Starting point is 00:02:11 And we have a lot of incidents that happen on a regular basis. But today we want to talk about experiences that Laura Nolan has. And Laura, I think we've never met in person, unfortunately. But Laura, I saw your work online. I found you when I did some research on site reliability engineering. I saw you were speaking at SREcon and I'm pretty sure at many other conferences and online venues and also on-site venues when we were back in the days when we were speaking at places then this strange incident happened for the last two years um but laura instead of me trying to figure out how to best introduce yourself please do us the favor uh introduce yourself to our audience hello well um
Starting point is 00:02:58 yes i'm laura i am i'm a software engineer um and i guess for long time, I've been very interested in failure, what it can tell us about systems, interested in what we can learn about systems, I guess, more generally, right? I mean, every system that we work with is different and unique in its own ways, but what can we learn from one system and how it fails about other systems? And it turns out that there's actually quite a lot. There's a whole system science that's been out there for the last number of years. So I think we see things. When we look at our software systems, our production systems, we very often see repeated types of failures, sometimes within the same
Starting point is 00:03:47 system and sometimes things that look similar that happen in other people's systems. So I think there's a lot that we can learn. This is not a new insight in software. This is something that has been done in other industries, most famously, I guess, the airline industry. I mean, they spend a lot of time learning from their incidents. Incidents can teach us a lot. So, yeah, that's something I'm very interested in. It's not the only thing I do, but it's certainly something I'm very interested in.
Starting point is 00:04:15 And, Laura, I think you don't do yourself justice when you talk a little bit about your history. I just have your LinkedIn profile open, and it's fascinating. If I see who you worked for and what you did at this company. You worked for Google as a site reliability engineer, as a staff site reliability engineer. You worked at a company that Brian and I rely on every day, 24-7. You worked at Slack. And I'm pretty sure you have your fair share
Starting point is 00:04:44 of stories. And I'm pretty sure you have your fair share of stories. And I'm really looking forward to now have some conversations on what we can learn from incidents and kind of what kind of practices you had and what kind of culture you had back in these organizations. Right now, who do you work for right now? I think you switched jobs recently. I did. In the last few months, I've switched to work for a company called Stanza. Stanza is, I guess we're still fairly stealth mode in our startup. We're in early days.
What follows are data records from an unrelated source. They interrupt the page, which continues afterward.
/-- A state to which the host presents one word. -/
def presented (w : Command) : State := { ready with inputs := [.command w] }

theorem witness_StepRunsTheDecodedCommand :
    (presented 0x020007EED0).inputs = .command 0x020007EED0 :: [] ∧ decode 0x020007EED0 = .ok (.compt 519888) := by
  decide

theorem witness_IllegalCommandHasNoEffect :
    (presented 0x0500000017).inputs = .command 0x0500000017 :: [] ∧
      decode 0x0500000017 = .error (.rdregReservedIndex 0x17) := by decide

theorem witness_EveryCommandAnswersOnce :
    ∃ t, (presented 0x0500000012).inputs = .command 0x0500000012 :: [] ∧ step (presented 0x0500000012) = .next t :=
  ⟨_, rfl, rfl⟩

theorem witness_ResetEventRestoresRegisters :
    ({ ready with inputs := [.reset] } : State).inputs = .reset :: [] := by decide

theorem witness_PassiveAndOverlapping :
    State.reset.inputs = [] ∧ ({ ready with inputs := [.overlapping 0 1] } : State).inputs = .overlapping 0 1 :: [] := by
  decide

theorem witness_ParametersOnlyReachLdcal : Instr.compt 0 ≠ .ldcal := by decide

/-- Three listed images make the three bursts succeed. -/
theorem answered_bursts :
    BurstsSucceed (answered [.image imgA, .image [], .image imgA, .failed]) (readByte imgA) (readByte [])
      (readByte imgA) [.failed] 0 :=
  ⟨_, _, _, _, ⟨rfl, rfl, rfl⟩, ⟨rfl, rfl, rfl⟩, rfl, rfl, rfl⟩

/-- With no listed answer, as from reset, free values answer: with bytes or with failure. -/
theorem free_answer :
    (∃ B, EnvironmentAnswers State.reset.transport State.reset.freeIdx (some B) [] 1) ∨
      EnvironmentAnswers State.reset.transport State.reset.freeIdx none [] 1 := by
  have h : ∀ b, Config.transportSucceeds 0 = b → (if Config.transportSucceeds 0 then some (Config.sensorByte 0) else none) =
      if b then some (Config.sensorByte 0) else none := by intro b hb; rw [hb]
  cases hs : Config.transportSucceeds 0
  · exact .inr ⟨(h _ hs).symm, rfl, rfl⟩
  · exact .inl ⟨_, (h _ hs).symm, rfl, rfl⟩

theorem witness_AfterResetOnlyLoadsAndPlainReadsSucceed :
    (0x11 : Byte).toNat ≤ 0x11 ∧ (0x12 ≤ (0x12 : Byte).toNat ∧ (0x16 : Byte).toNat ≤ 0x16) ∧
      BurstsSucceed (answered [.image imgA, .image [], .image imgA, .failed]) (readByte imgA) (readByte [])
        (readByte imgA) [.failed] 0 :=
  ⟨by decide, by decide, answered_bursts⟩

/-- The image bytes of the document's example, and any byte elsewhere. -/
def exampleBytes (a : Addr) : Byte := if a = 0xE4 then 0x12 else if a = 0xE5 then 0x34 else if a = 0xE6 then 0x56 else 0

theorem witness_NibbleExampleUnpacks :
    exampleBytes 0xE4 = 0x12 ∧ exampleBytes 0xE5 = 0x34 ∧ exampleBytes 0xE6 = 0x56 := by decide

/-- An image with bit 7 of the bytes at 0xE4 and 0xE6 set. -/
def imgHigh : Memory := writeBytes [] 0xE4 [0x80, 0x00, 0x80]

theorem witness_NibbleExtensionFollowsTheParameter :
    (∃ t t',
      BurstsSucceed (answered [.image imgA, .image [], .image imgA]) (readByte imgA) (readByte []) (readByte imgA) [] 0 ∧
      Config.params.h45SignExtend = true ∧ ({ Config.params with h45SignExtend := false } : Params).h45SignExtend = false ∧
      execLdcalWith Config.params (answered [.image imgA, .image [], .image imgA]) = .next t ∧
      execLdcalWith { Config.params with h45SignExtend := false } (answered [.image imgA, .image [], .image imgA]) =
        .next t' ∧
      (readByte imgA 0xE4).toNat < 128) ∧
    BurstsSucceed (answered [.image [], .image [], .image imgHigh]) (readByte []) (readByte []) (readByte imgHigh) [] 0 ∧
      ¬(readByte imgHigh 0xE4).toNat < 128 ∧ ¬(readByte imgHigh 0xE6).toNat < 128 :=
  ⟨⟨_, _, ⟨_, _, _, _, ⟨rfl, rfl, rfl⟩, ⟨rfl, rfl, rfl⟩, rfl, rfl, rfl⟩, rfl, rfl, rfl, rfl, by decide⟩,
    ⟨_, _, _, _, ⟨rfl, rfl, rfl⟩, ⟨rfl, rfl, rfl⟩, rfl, rfl, rfl⟩, by decide, by decide⟩

theorem witness_ReadTransactionIsWholeOrFails :
    EnvironmentAnswers (answered [.image imgA]).transport (answered [.image imgA]).freeIdx (some (readByte imgA)) [] 0 ∧
      EnvironmentAnswers (answered [.failed]).transport (answered [.failed]).freeIdx none [] 0 ∧
      ((∃ B, EnvironmentAnswers State.reset.transport State.reset.freeIdx (some B) [] 1) ∨
        EnvironmentAnswers State.reset.transport State.reset.freeIdx none [] 1) ∧
      (answered [.never]).transport.head? = some .never ∧ (answered []).transport.head? ≠ some .never :=
  ⟨⟨rfl, rfl, rfl⟩, ⟨rfl, rfl, rfl⟩, free_answer, by decide, by decide⟩

theorem witness_LdcalLoadsEveryCoefficient :
    BurstsSucceed (answered [.image imgA, .image [], .image imgA, .failed]) (readByte imgA) (readByte [])
      (readByte imgA) [.failed] 0 := answered_bursts

theorem witness_LdcalFailureKeepsEarlierBursts :
    EnvironmentAnswers (answered [.failed]).transport 0 none [] 0 ∧
      (EnvironmentAnswers (answered [.image imgA, .failed]).transport 0 (some (readByte imgA)) [.failed] 0 ∧
        EnvironmentAnswers [.failed] 0 none [] 0) ∧
      EnvironmentAnswers (answered [.image imgA, .image [], .failed]).transport 0 (some (readByte imgA))
          [.image [], .failed] 0 ∧
        EnvironmentAnswers [.image [], .failed] 0 (some (readByte [])) [.failed] 0 ∧
        EnvironmentAnswers [.failed] 0 none [] 0 :=
  ⟨⟨rfl, rfl, rfl⟩, ⟨⟨rfl, rfl, rfl⟩, rfl, rfl, rfl⟩, ⟨rfl, rfl, rfl⟩, ⟨rfl, rfl, rfl⟩, rfl, rfl, rfl⟩

theorem witness_LdcalAnswersUnderEveryEnvironment :
    .never ∉ (answered []).transport ∧ .never ∉ (answered [.image imgA, .failed]).transport := by decide

theorem witness_LdcalStopsOnlyWithoutAnAnswer :
    (∃ rest, (answered [.never]).transport = .never :: rest) ∧
      (∃ m1 rest, (answered [.image imgA, .never]).transport = .image m1 :: .never :: rest) ∧
      (∃ m1 m2 rest, (answered [.image imgA, .image [], .never]).transport =
        .image m1 :: .image m2 :: .never :: rest) :=
  ⟨⟨_, rfl⟩, ⟨_, _, rfl⟩, ⟨_, _, _, rfl⟩⟩

theorem witness_ReloadOverwritesEverything_success :
    ∃ t, exec .ldcal (answered [.image imgA, .image imgA, .image imgA]) = .next t ∧ t.calValid = true := ⟨_, rfl, rfl⟩

theorem witness_ReloadOverwritesEverything_twice :
    BurstsSucceed (answered [.image imgA, .image [], .image imgA, .image imgA, .image [], .image imgA]) (readByte imgA)
        (readByte []) (readByte imgA) [.image imgA, .image [], .image imgA] 0 ∧
      BurstsSucceed (answered [.image imgA, .image [], .image imgA]) (readByte imgA) (readByte []) (readByte imgA) [] 0 :=
  ⟨⟨_, _, _, _, ⟨rfl, rfl, rfl⟩, ⟨rfl, rfl, rfl⟩, rfl, rfl, rfl⟩, _, _, _, _, ⟨rfl, rfl, rfl⟩, ⟨rfl, rfl, rfl⟩, rfl, rfl, rfl⟩

theorem witness_ReloadOverwritesEverything_retry :
    ∃ t, exec .ldcal (answered [.failed, .image imgA, .image [], .image imgA]) = .next t ∧ t.calValid = false ∧
      BurstsSucceed t (readByte imgA) (readByte []) (readByte imgA) [] 0 :=
  ⟨_, rfl, rfl, _, _, _, _, ⟨rfl, rfl, rfl⟩, ⟨rfl, rfl, rfl⟩, rfl, rfl, rfl⟩

theorem witness_ReloadOverwritesEverything_failure :
    ∃ t, ready.calValid = true ∧ exec .ldcal { ready with transport := [.failed] } = .next t ∧
      t.responses = transportWord :: ready.responses := ⟨_, rfl, rfl, rfl⟩

theorem witness_CopyPasteParameterDuplicatesP2 :
    BurstsSucceed (answered [.image imgA, .image [], .image imgA, .failed]) (readByte imgA) (readByte [])
      (readByte imgA) [.failed] 0 := answered_bursts

theorem witness_OnlyLdcalReadsAndNothingWrites :
    (∃ t, exec .ldcal (answered [.failed]) = .next t) ∧ ∃ t, exec (.compt 519888) ready = .next t :=
  ⟨⟨_, rfl⟩, ⟨_, rfl⟩⟩

/-- A write that stood on the bus before a command and a step. -/
theorem witness_NoCommandWritesTheSensor :
    (∃ t, exec .ldcal { answered [.failed] with bus := [.memWrite 0xF4 0x25] } = .next t ∧
      Transaction.memWrite 0xF4 0x25 ∈ t.bus) ∧
    ∃ t, step { presented 0x020007EED0 with bus := [.memWrite 0xF4 0x25] } = .next t ∧
      Transaction.memWrite 0xF4 0x25 ∈ t.bus :=
  ⟨⟨_, rfl, by decide⟩, _, rfl, by decide⟩

theorem witness_ComptComputesTemperature :
    ready.calValid = true ∧ State.reset.calValid = false ∧ coefA.t1 = 27504 ∧ coefA.t2 = 26435 ∧ coefA.t3 = -1000 := by
  decide

theorem witness_TemperatureIsExactWhenProductsFit :
    (-2147483648 ≤ ((519888 : Word).toInt / 8 - 2 * (coefA.t1.toNat : Int)) * coefA.t2.toInt ∧
      ((519888 : Word).toInt / 8 - 2 * (coefA.t1.toNat : Int)) * coefA.t2.toInt ≤ 2147483647) ∧
    ((519888 : Word).toInt / 16 - coefA.t1.toNat) * ((519888 : Word).toInt / 16 - coefA.t1.toNat) ≤ 2147483647 ∧
    (-2147483648 ≤ ((519888 : Word).toInt / 16 - coefA.t1.toNat) * ((519888 : Word).toInt / 16 - coefA.t1.toNat) / 4096 *
        coefA.t3.toInt ∧
      ((519888 : Word).toInt / 16 - coefA.t1.toNat) * ((519888 : Word).toInt / 16 - coefA.t1.toNat) / 4096 *
        coefA.t3.toInt ≤ 2147483647) := by decide

theorem witness_ComptIsPure :
    ready.calValid = true ∧ ({ ready with tFine := 5, pOut := 9 } : State).calValid = true ∧
      ready.coef.t1 = ({ ready with tFine := 5, pOut := 9 } : State).coef.t1 ∧
      ready.coef.t2 = ({ ready with tFine := 5, pOut := 9 } : State).coef.t2 ∧
      ready.coef.t3 = ({ ready with tFine := 5, pOut := 9 } : State).coef.t3 := by decide

theorem witness_ComptIgnoresLowThreeBits : (519888 : Word).toNat / 8 = (519895 : Word).toNat / 8 := by decide

theorem witness_ComppComputesPressure :
    (ready.calValid = true ∧ ready.tfSet = true) ∧
      (({ ready with calValid := false } : State).calValid = false ∨ ready.tfSet = false) ∧
      (ready.calValid = false ∨ ({ ready with tfSet := false } : State).tfSet = false) := by decide

theorem witness_PressureGuardReturnsZero :
    pressureDenominatorWord { coefA with p1 := 0 } 128422 = 0 ∧
      pressureDenominatorWord { coefA with p2 := -32768, p3 := 0 } 1176576 = 0 ∧
      ({ coefA with p2 := -32768, p3 := 0 } : Coefs).p1 ≠ 0 := by decide

theorem witness_PressureScales :
    ready.calValid = true ∧ ready.tfSet = true ∧ ready.tFine = 128422 ∧ ready.coef = coefA ∧
      (coefA.p1 = 36477 ∧ coefA.p2 = -10685 ∧ coefA.p3 = 3024 ∧ coefA.p4 = 2855 ∧ coefA.p5 = 140 ∧ coefA.p6 = -7 ∧
        coefA.p7 = 15500 ∧ coefA.p8 = -14600 ∧ coefA.p9 = 6000) := by decide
Starting point is 00:05:11 We are baking our first product. Unsurprisingly, that product has definitely things to do with reliability and helping you prevent and recover from incidents. We're not an incident management software, but it's something in that space. All shall be unveiled in the coming months. So that's very interesting work. It gives me a chance to, I guess,
Starting point is 00:05:37 apply things that I've learned through the rest of my career into a product that we hope will be good for everybody in the industry. Awesome. So, yes. And you're correct. I have many stories. One of the things I used to do at Slack, it wasn't my main job,
Starting point is 00:05:51 but I fairly often used to write engineering blog posts about some of our incidents. I think I've got three or four that are up there on the Slack engineering blog. They're quite long and detailed. So those are worth a look if you're interested in incident stories. I'm not sure if there's a good timing,
Starting point is 00:06:12 but I think it kind of is a good timing because we at Dynatrace, we just had an incident last week that also forced us. We wrote a blog about it. We had, after an update of our single sign-on, our customers were no longer able to log into our systems, which obviously is an incident we're not proud of, but at least
Starting point is 00:06:34 we could fix the problem in almost no time. And just as you just said, on the engineering blog, it's like you were covering these incidents back then to really, A, I guess, show the world that you are open about this because failures can happen. I think that's also part of kind of a blameless culture that you can just admit that failures happen. And I think the more we share about what problems can happen in complex systems, the more we hopefully contribute to making the world a more resilient place
Starting point is 00:07:05 because others can learn from us. And therefore, it's not just from our own failures that we learn. My question to you would be, Laura, how can you convince an organization to actually go down that route? How can you actually, I mean, how can you be open about things that people typically are not that proud of if something bad happens? Yeah. Yeah, that's a great question. I guess when we're looking at incidents, there are two kind of strands.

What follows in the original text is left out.